A behavioral pattern that lets you add new operations to an object structure without modifying the classes of the elements in that structure, by separating the algorithm from the objects it operates on.

Problem

You have a stable object hierarchy (e.g., AST nodes, document elements, composite shapes) and need to add many distinct operations on those objects over time — export to XML, pretty-print, type-check, evaluate — but:

• Adding each operation directly to each class violates Single Responsibility.
• Adding a new operation requires modifying every class in the hierarchy.
• Operations that span multiple types are scattered across unrelated classes.

The geographic graph example is concrete: a geographic data export task required adding XML export to each node class (City, Industry, SightSeeing).

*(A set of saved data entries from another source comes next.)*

-- ==== Sys2Proof/Tests/Slice0.lean ====
section
/-!
SUPPORT. Tests: well-formedness smoke tests, words and values from the specification, and for every statement with
hypotheses a concrete state that meets them.
-/

namespace Sys2Proof.Tests

open Sys2Proof Sys2Proof.Machine

set_option autoImplicit false
set_option Elab.async false

/-! ### Well-formedness: each check refuses an ill-formed term -/

/-- A datagram's port, addresses and lengths. -/
theorem test_wf_datagram :
    (Instr.hello ⟨95, zeros 6, false, 1, 2, 3, 4, [1]⟩).wf = true ∧ (Instr.hello ⟨96, zeros 6, false, 1, 2, 3, 4, []⟩).wf = false ∧
      (Instr.read ⟨0, zeros 5, false, 1, 2, 3, 4, []⟩).wf = false ∧ (Instr.write ⟨0, zeros 6, false, 2 ^ 32, 2, 3, 4, []⟩).wf = false ∧
      (Instr.write ⟨0, zeros 6, true, 2 ^ 32, 2, 3, 4, []⟩).wf = true ∧ (Instr.stats ⟨0, zeros 6, true, 1, 2 ^ 128, 3, 4, []⟩).wf = false ∧
      (Instr.abort ⟨0, zeros 6, false, 1, 2, 65536, 4, []⟩).wf = false ∧ (Instr.verify ⟨0, zeros 6, false, 1, 2, 3, 65536, []⟩).wf = false := by decide

/-- What boot and the chip level carry. -/
theorem test_wf_chip :
    (Instr.offTransition (.porbLow 0)).wf = false ∧ (Instr.powerOn 1048576 true).wf = false ∧ (Instr.powerUpDone ⟨[], [], 0, [], 0⟩).wf = false ∧
      (Instr.powerUpDone ⟨[1], [2], 0, List.replicate 48 (9, 9), 0⟩).wf = false ∧ (Instr.powerUpDone ⟨[48], [], 0, List.replicate 48 (9, 9), 0⟩).wf = false ∧
      (Instr.selftestDone [.decode 4]).wf = false ∧ (Instr.selftestDone [.cluster 16, .sramRow 4 3 4095 true]).wf = true ∧
      (Instr.jtagProvision (zeros 47)).wf = false ∧ (Instr.jtagReturn [] (2 ^ 384) 0 0 0).wf = false ∧ (Instr.cellTimeout 1 6 0 ⟨0, 0, .untied⟩).wf = false ∧
      (Instr.cellTimeout 1 5 4096 ⟨0, 0, .untied⟩).wf = false ∧ (Instr.cellTimeout 1 0 9 ⟨0, 0, .sub 1048576⟩).wf = false ∧
      (Instr.blockResetDone 5 1).wf = false ∧ (Instr.cdcParityError 2 33 ⟨0, 1⟩).wf = false ∧
      (Instr.clockInputLost (.lref 4)).wf = false ∧ (Instr.railStepTimeout 19).wf = false := by decide +kernel

/-- What supervision and the pins carry. -/
theorem test_wf_supervision :
    (Instr.supervisorDecision [.wing 4 0]).wf = false ∧ (Instr.supervisorDecision [.part (.pipeline 4) 0]).wf = false ∧
      (Instr.supervisorDecision [.checkerFailed 8]).wf = false ∧ (Instr.supervisorDecision [.chip 32]).wf = false ∧
      (Instr.blockWatchdogExpiry 3 ⟨5, 0⟩).wf = false ∧ (Instr.blockWatchdogExpiry 3 ⟨0, 0⟩).wf = true ∧ (Instr.heartbeatMiss 0).wf = false ∧ (Instr.tempSample []).wf = false ∧
      (Instr.voltageSample []).wf = false ∧ (Instr.processSample []).wf = false ∧ (Instr.i2cRead 128 none 1).wf = false ∧
      (Instr.i2cWrite 128 0 []).wf = false := by decide

/-- The headers of a picture of 16 by 16 samples that refers to none, and its result. -/
def testHead : PicHead := ⟨16, 16, 8, 1, .constrainedBaseline, 40, false, false, 0, 0, [], [], none, [0], 0, none, false, []⟩
def testDone : PicDone := ⟨false, false, [], 0, true, 0, 1, [], [], [], [], []⟩

/-- What the data path, the Docent and the media engines carry. -/
theorem test_wf_wings :
    (Instr.trainingDone 0 (List.replicate 9 0) ⟨[], []⟩).wf = false ∧ (Instr.receiverLock ⟨0, List.replicate 9 0⟩).wf = false ∧ (Instr.macReceive 0 (zeros 65535) ⟨0, 0, 0⟩).wf = true ∧
      (Instr.registrarParse 0 [131072]).wf = false ∧ (Instr.alloc (.core 272 0) 1 false false).wf = false ∧ (Instr.alloc (.core 0 8) 1 false false).wf = false ∧
      (Instr.inc (.hw 1) 0 0).wf = false ∧ (Instr.enqueue (.hw 1) 0 { kind := 16 }).wf = false ∧ (Instr.enqueue (.hw 1) 0 { len := 2 ^ 23 }).wf = false ∧
      (Instr.descriptorExtend 0 (2 ^ 22 + 1) true false).wf = false ∧ (Instr.moveGo 0 (zeros 19)).wf = false ∧ (Instr.itemPost 9 0 0 0 []).wf = false ∧
      (Instr.itemPost 1 0 0 0 (zeros 53)).wf = false ∧ (Instr.postGo 0 (zeros 63)).wf = false ∧ (Instr.jobSubmit 0 ⟨0, [1]⟩).wf = false ∧
      (Instr.jobSubmit 272 ⟨0, zeros 63⟩).wf = false ∧ (Instr.pictureStart 0 { testHead with width := 0 }).wf = false ∧
      (Instr.pictureDone 0 { testDone with motion := [zeros 16385] }).wf = false ∧
      (Instr.encodeRow 0 (List.replicate 4 ⟨[], [], [], [], [], [], []⟩)).wf = false ∧ (Instr.memoryRead 0 (2 ^ 36) 1 [] []).wf = false ∧
      (Instr.memoryWrite 0 (2 ^ 36) [1] [] []).wf = false := by decide +kernel

/-! ### Control sessions -/

/-- An epoch with every feature. -/
def testEpoch : Epoch := ⟨zeros 16, zeros 32, 0x0101, 0x1F, 1400⟩

/-- The address the test session sends from, to the management address. -/
def testFrom (payload : Bytes) : Datagram := ⟨0, zeros 6, false, 0x0A000002, 0x0A000001, 9, 47800, payload⟩

/-- An event with SEQ 5 that waits for its acknowledgement. -/
def testEvent : InFlight := ⟨5, ⟨0x0B, 0, 0, 0, []⟩, 1, 0⟩

/-- A session with every permission and a confirmed epoch. -/
def testSession : Session :=
  { id := 7, perm := 0x1FF, srcAddr := 0x0A000000, family := 4, plen := 8, imageKey := List.replicate 32 0x5A, confirmed := some testEpoch,
    peer := some (peerOf (testFrom [])), inFlight := [testEvent], eventSeq := 6 }

/-- A module in SERVICE with that session and leg 7. -/
def testState : State :=
  { m := { mode := .service }, cur := { sessions := [testSession], chip := { mgmt4 := [0x0A000001] } }, objs := [(1048576 + 7, [])] }

/-- A HELLO of the session: version 1.1, features, nonce, maximum message 1,280. -/
def testHello : Datagram :=
  testFrom (jcpMessage testSession.imageKey 0x0101 0 1 7 1 0 (tlv 1 [1, 1] ++ tlv 2 (zeros 8) ++ tlv 3 (zeros 16) ++ tlv 4 [5, 0]))

/-- A command of the session under its epoch, SEQ 1. -/
def testCmd (opcode : Nat) (l : List (Nat × Bytes)) : Datagram :=
  testFrom (jcpMessage testEpoch.key 0x0101 0 opcode 7 1 0 (l.flatMap fun e => tlv e.1 e.2))

/-- An acknowledgement of event 5. -/
def testAck : Datagram := testFrom (jcpMessage testEpoch.key 0x0101 2 0x60 7 5 0 [])

theorem testAuthentic (d : Datagram) (row : Nat) (h : row ≠ 1)
    (k : testState.jcpAddressed d.v6 d.dst d.dstPort = true ∧ jcpRow d.payload = some row ∧ 32 ≤ d.payload.length ∧
      d.payload.length = 32 + jLength d.payload ∧ d.payload.length ≤ 1400 ∧ (7 : W32) = jSession d.payload ∧ testSession.covers d = true ∧
      macOk testEpoch.key d.payload = true ∧ jFlags d.payload % 2 = 0) : testState.authentic d row 0 testSession testEpoch :=
  ⟨k.1, by decide, rfl, k.2.1, h, k.2.2.1, k.2.2.2.1, k.2.2.2.2.1, k.2.2.2.2.1, by decide, rfl, fun _ h => absurd h (Nat.not_lt_zero _), k.2.2.2.2.2.1,
    k.2.2.2.2.2.2.1, rfl, rfl, k.2.2.2.2.2.2.2⟩

theorem testTakes (d : Datagram) (row : Nat) (l : List (Nat × Bytes)) (h : row ≠ 1 ∧ row ≠ 0x60)
    (k : (testState.jcpAddressed d.v6 d.dst d.dstPort = true ∧ jcpRow d.payload = some row ∧ 32 ≤ d.payload.length ∧
      d.payload.length = 32 + jLength d.payload ∧ d.payload.length ≤ 1400 ∧ (7 : W32) = jSession d.payload ∧ testSession.covers d = true ∧
      macOk testEpoch.key d.payload = true ∧ jFlags d.payload % 2 = 0) ∧ 0 < seqDiff (jSeq d.payload) 0 ∧
      tlvsOf d.payload.length (jArea d.payload) = some l) : testState.takesCmd d row 0 testSession testEpoch l :=
  ⟨testAuthentic d row h.1 k.1, h.2, k.2.1, by decide, k.2.2⟩

/-- The attributes of a conference. -/
def testConf : List (Nat × Bytes) := [(0x20, [3]), (0x21, [0, 0, 0, 7])]

/-- The TLVs of a KEY_INSTALL for leg 7, slot 0, profile 1. -/
def testKeyTlvs : List (Nat × Bytes) := [(0x30, [0, 7]), (0x31, [0]), (0x32, [1]), (0x33, zeros 16), (0x34, zeros 14)]

/-! ### Ports, buffers, queues, memory -/

/-- A frame of 64 bytes with its FCS. -/
def testFrame : Bytes :=
  let b := List.replicate 6 0x02 ++ zeros 54
  b ++ leBytes 4 (crc32 b).toNat

/-- Pool 0 with a free buffer 5 and a buffer 6 that domain 3 holds; queues with descriptors. -/
def testPools : State :=
  let s : State := {
    clo := { pools := [(0, { freed := [5], recs := [(5, { gen := 1 }), (6, { count := 1, gen := 4, owner := 3, alloc := true, share := 8 })] })] }
    stk := { queues := [(131073, { head := [{ handle := 7 }] }), (131074, { tail := [{ handle := mkHandle 0 4 6, complete := false }] })] } }
  (((s.rset .cloPoolCfg 0 0 100).rset .mctRegionBase 0 8 16).rset .mctRegionSize 0 8 16).rset .stkQprof2 0 4 20

/-- The memory controller in service, channel 47 due for retraining, device 0 powered down. -/
def testMct : State :=
  let s := State.setBlkState { m := { mode := .service }, mct := { visitAt := some 5 } } 4 1 4
  (((((s.rset .mctRegionBase 0 0 1).rset .mctRegionSize 0 0 256).rset .mctRetrain 0 0 47).rset .mctCfg 0 0 0x10000064).rset .mctChStatus 0 0 1)

/-! ### DSP cores -/

/-- Core `c` about to run the words given, its other registers those of `x`. -/
def testCore (c : Nat) (words : List W32) (x : DspCore) : State :=
  let s := (State.setBlkState {} 2 (16 + c / 16) 4).setCmem (c / 16) (memWrite [] 0x400 (words.flatMap fun w => leBytes 4 w.toNat))
  s.setCore c { x with run := 1, pc := 0x100400 }

theorem testAtWord (s : State) (c : Nat) (w : W32) (imm : Option W32)
    (h : (s.core c).run = 1 ∧ s.blkUp 2 (16 + c / 16) = true ∧ (s.core c).pc.toNat % 4 = 0 ∧ dspRegion (s.core c).pc.toNat = some 2 ∧
      dspRegion ((s.core c).pc.toNat + dspSize w - 4) = some 2 ∧ s.pmWord c (s.core c).pc.toNat = w ∧
      (dspSize w = 8 → imm = some (s.pmWord c ((s.core c).pc.toNat + 4)))) : s.atWord c w imm := h

theorem testIssues (s : State) (c : Nat) (w : W32) (imm : Option W32)
    (h : ((s.core c).run = 1 ∧ s.blkUp 2 (16 + c / 16) = true ∧ (s.core c).pc.toNat % 4 = 0 ∧ dspRegion (s.core c).pc.toNat = some 2 ∧
      dspRegion ((s.core c).pc.toNat + dspSize w - 4) = some 2 ∧ s.pmWord c (s.core c).pc.toNat = w ∧
      (dspSize w = 8 → imm = some (s.pmWord c ((s.core c).pc.toNat + 4)))) ∧ dspLegal w = true ∧ (s.core c).branch = none ∧
      (s.core c).endsLoop ((s.core c).pc + BitVec.ofNat 32 (dspSize w - 4)) = false) : s.issues c w imm :=
  ⟨h.1, h.2.1, fun (b : Branch) (hb : (s.core c).branch = some b) => (by rw [h.2.2.1] at hb; cases hb), fun _ => h.2.2.2⟩

/-! ### A signature on P-384, computed outside the model -/

def testQx : Nat := 0x684A6DD7F2D499A25C699AB1E40A3F42D872C915B2D47F50FBFC672AAB5B7BEBC935F72F5B2A45A4F9644A3C61C83E82
def testQy : Nat := 0xD90D299E5ADCF33F6637ED99DC6880939765C2BACA4C597FBD29ED7F852B3B137FF93018D1B8C58C5DB42211C51983FD
def testR : Nat := 0x4E47A237CC608F03D38BF953C2C25C8CB99DE4BBADA9288A6B43656520B2559143F1FD344DDE210802BBC630315996BE
def testS : Nat := 0x22DCEF3C935AADA4A653ED375592E959DCDA0ABC29F2AE5A44BBB08EA863DF5A2C210E7133CB32E4E85C32B64279D701

/-! ### An image of five sections, signed with the test key outside the model -/

/-- A section of a 4-byte payload, its CRC given. -/
def testSection (type target flags crc : Nat) : Bytes :=
  leBytes 4 0x53454354 ++ leBytes 2 type ++ leBytes 2 target ++ leBytes 4 4 ++ leBytes 4 crc ++ leBytes 2 type ++ leBytes 2 flags ++ leBytes 2 1 ++
    zeros 42 ++ List.replicate 4 (byteOf type) ++ zeros 60

/-- A directory entry. -/
def testEntry (off type target : Nat) : Bytes := leBytes 4 off ++ leBytes 4 128 ++ leBytes 2 type ++ leBytes 2 target ++ zeros 4

def testCopyBytes : Bytes :=
  leBytes 4 0x47484C58 ++ leBytes 2 0x100 ++ leBytes 2 5 ++ leBytes 4 4992 ++ leBytes 4 4736 ++ leBytes 4 3 ++ leBytes 4 77 ++ zeros 8 ++
    leBytes 4 0x9615 ++ leBytes 2 2 ++ zeros 2 ++ leBytes 4 0x5B9A0187 ++ zeros 20 ++
    testEntry 0x1000 0x1 0x0 ++ testEntry 0x1080 0x3 0x0 ++ testEntry 0x1100 0x10 0x1020 ++ testEntry 0x1180 0x20 0x2000 ++ testEntry 0x1200 0x21 0x0 ++ zeros 3952 ++
    testSection 0x1 0x0 0 0xD1AA6875 ++ testSection 0x3 0x0 0 0xE7DC59E0 ++ testSection 0x10 0x1020 2 0xFE3AB19E ++ testSection 0x20 0x2000 2 0x2130C984 ++ testSection 0x21 0x0 2 0xB8FDEA36 ++
    leBytes 4 0x53494731 ++ leBytes 2 1 ++ leBytes 2 1 ++ beBytes 48 testQx ++ beBytes 48 testQy ++ beBytes 48 testR ++
    beBytes 48 0x58761FB7B2852CD7F11A576F429EE9C45DF74B4086ABFA738D39225A85448270551FE956249FA32978E42BEF6E566BF ++ zeros 56

def testCopy : FlashCopy := .bytes testCopyBytes

/-- What the image's copy says. -/
def testImage : ImageInfo :=
  ⟨3, 77, 2, 0, [⟨77, 0x1, 0x0, 0x1, false, 4, 0xD1AA6875, List.replicate 4 0x1⟩, ⟨77, 0x3, 0x0, 0x3, false, 4, 0xE7DC59E0, List.replicate 4 0x3⟩, ⟨77, 0x10, 0x1020, 0x10, true, 4, 0xFE3AB19E, List.replicate 4 0x10⟩, ⟨77, 0x20, 0x2000, 0x20, true, 4, 0x2130C984, List.replicate 4 0x20⟩, ⟨77, 0x21, 0x0, 0x21, true, 4, 0xB8FDEA36, List.replicate 4 0x21⟩]⟩

/-- A deployed module in MAINTAIN whose running and staged image it is, its owner key that of the signature. -/
def testStaged : State :=
  let s := State.setStage { testState with
    m := { mode := .maintain }
    otp := { provisioned := 7, ownerHash := some (sha384 (beBytes 48 testQx ++ beBytes 48 testQy)) }
    cur := { testState.cur with running := some testImage, staged := some testImage } } 3
  s.setBlkState 1 2 4

theorem testTakesStaged (d : Datagram) (row : Nat) (l : List (Nat × Bytes)) (h : row ≠ 1 ∧ row ≠ 0x60)
    (k : (testStaged.jcpAddressed d.v6 d.dst d.dstPort = true ∧ jcpRow d.payload = some row ∧ 32 ≤ d.payload.length ∧
      d.payload.length = 32 + jLength d.payload ∧ d.payload.length ≤ 1400 ∧ (7 : W32) = jSession d.payload ∧ testSession.covers d = true ∧
      macOk testEpoch.key d.payload = true ∧ jFlags d.payload % 2 = 0) ∧ 0 < seqDiff (jSeq d.payload) 0 ∧
      tlvsOf d.payload.length (jArea d.payload) = some l) : testStaged.takesCmd d row 0 testSession testEpoch l :=
  ⟨⟨k.1.1, by decide +kernel, rfl, k.1.2.1, h.1, k.1.2.2.1, k.1.2.2.2.1, k.1.2.2.2.2.1, k.1.2.2.2.2.1, by decide, rfl, fun _ h => absurd h (Nat.not_lt_zero _),
    k.1.2.2.2.2.2.1, k.1.2.2.2.2.2.2.1, rfl, rfl, k.1.2.2.2.2.2.2.2⟩, h.2, k.2.1, by decide, k.2.2⟩

/-- The checks of R69 hold of the copy. -/
theorem testCopy_ok : testStaged.checkCopy testCopy = .ok testImage := by decide +kernel

theorem checkCopy_begun (s : State) (d : Datagram) (k : Nat) (x : Session) (c : FlashCopy) : (s.begun d k x).checkCopy c = s.checkCopy c := rfl

/-! ### Secure media and jobs -/

/-- An RTP packet, and a staged packet that protects it. -/
def testRtp : Bytes := [0x80, 0, 0, 5] ++ zeros 4 ++ [0, 0, 0, 9] ++ [1, 2, 3, 4]

/-- A slot as KEY_INSTALL leaves it: profile 1, leg 7, key bytes A5, salt bytes 3C. -/
def testSlot : Bytes :=
  beBytes 48 0x01010700000000000100722900000000672a8258954e3e496c3aad973df03d3a00000000000000000000000000000000 ++
    beBytes 48 0x4874dd102d03e0b68edf2743c36700001f48e6ae908ca27f8f74eb2c339027e89a7418f526148c7dad30f335ca2c66e2 ++
    beBytes 48 0x7ffa9f9f1b1a8e2656e295f81ecd8e01d5c006c292e51e8200000000000000000000000000000000865ab7b0ddc2ae2c ++
    beBytes 48 0xfcce63d30cda0000a688d5711316b2083174f02ca37806afe7a781f3e903ce26260ad798a54d02b114850789670c10b0

def testStagedPkt : Staged :=
  let b := beBytes 26 0x8000000500000000000000098e9b62fc4e2b21ae73be6e4f1b1c
  ⟨9, 7, b, 0, b.length, false, 0, false, none, none, none, true, 0⟩

set_option maxRecDepth 20000 in
theorem testSlot_ok : judgeSlot testSlot 7 = .ok ⟨16, 14, 10, 10, false⟩ := by decide +kernel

Modifying production node classes for an auxiliary feature “seemed risky,” and future requirements (JSON export, graph analysis, distance calculation) would repeat the same invasive changes.

Similarly, adding area calculation for shapes (circles, squares, triangles) by modifying each shape class would violate OCP and scatter the related calculation logic across three unrelated files.

Solution

Define a Visitor interface with an visit(ElementType) overload for every concrete element type in the hierarchy. Each ConcreteVisitor implements a specific operation across all element types. Each Element class implements accept(visitor), which calls the correct overload on the visitor: visitor.visit(this). This double-dispatch ensures the correct visitor method is called for each concrete element type at runtime.

Structure

Participant	Role
Visitor (interface)	Declares visit(ConcreteElementA), visit(ConcreteElementB), …
ConcreteVisitor	Implements a specific operation for each element type
Element (interface)	Declares accept(Visitor)
ConcreteElement	Implements accept(v) { v.visit(this) } — triggers double dispatch
ObjectStructure	A collection or composite that iterates elements, calling accept()

Double Dispatch

Standard single dispatch selects a method based on the receiver’s type. Visitor needs dispatch on both the element type and the visitor type. The accept() call (dispatch 1: element type) calls visit(this) (dispatch 2: visitor’s overload for that element type). Together they achieve double dispatch in languages that only support single dispatch natively.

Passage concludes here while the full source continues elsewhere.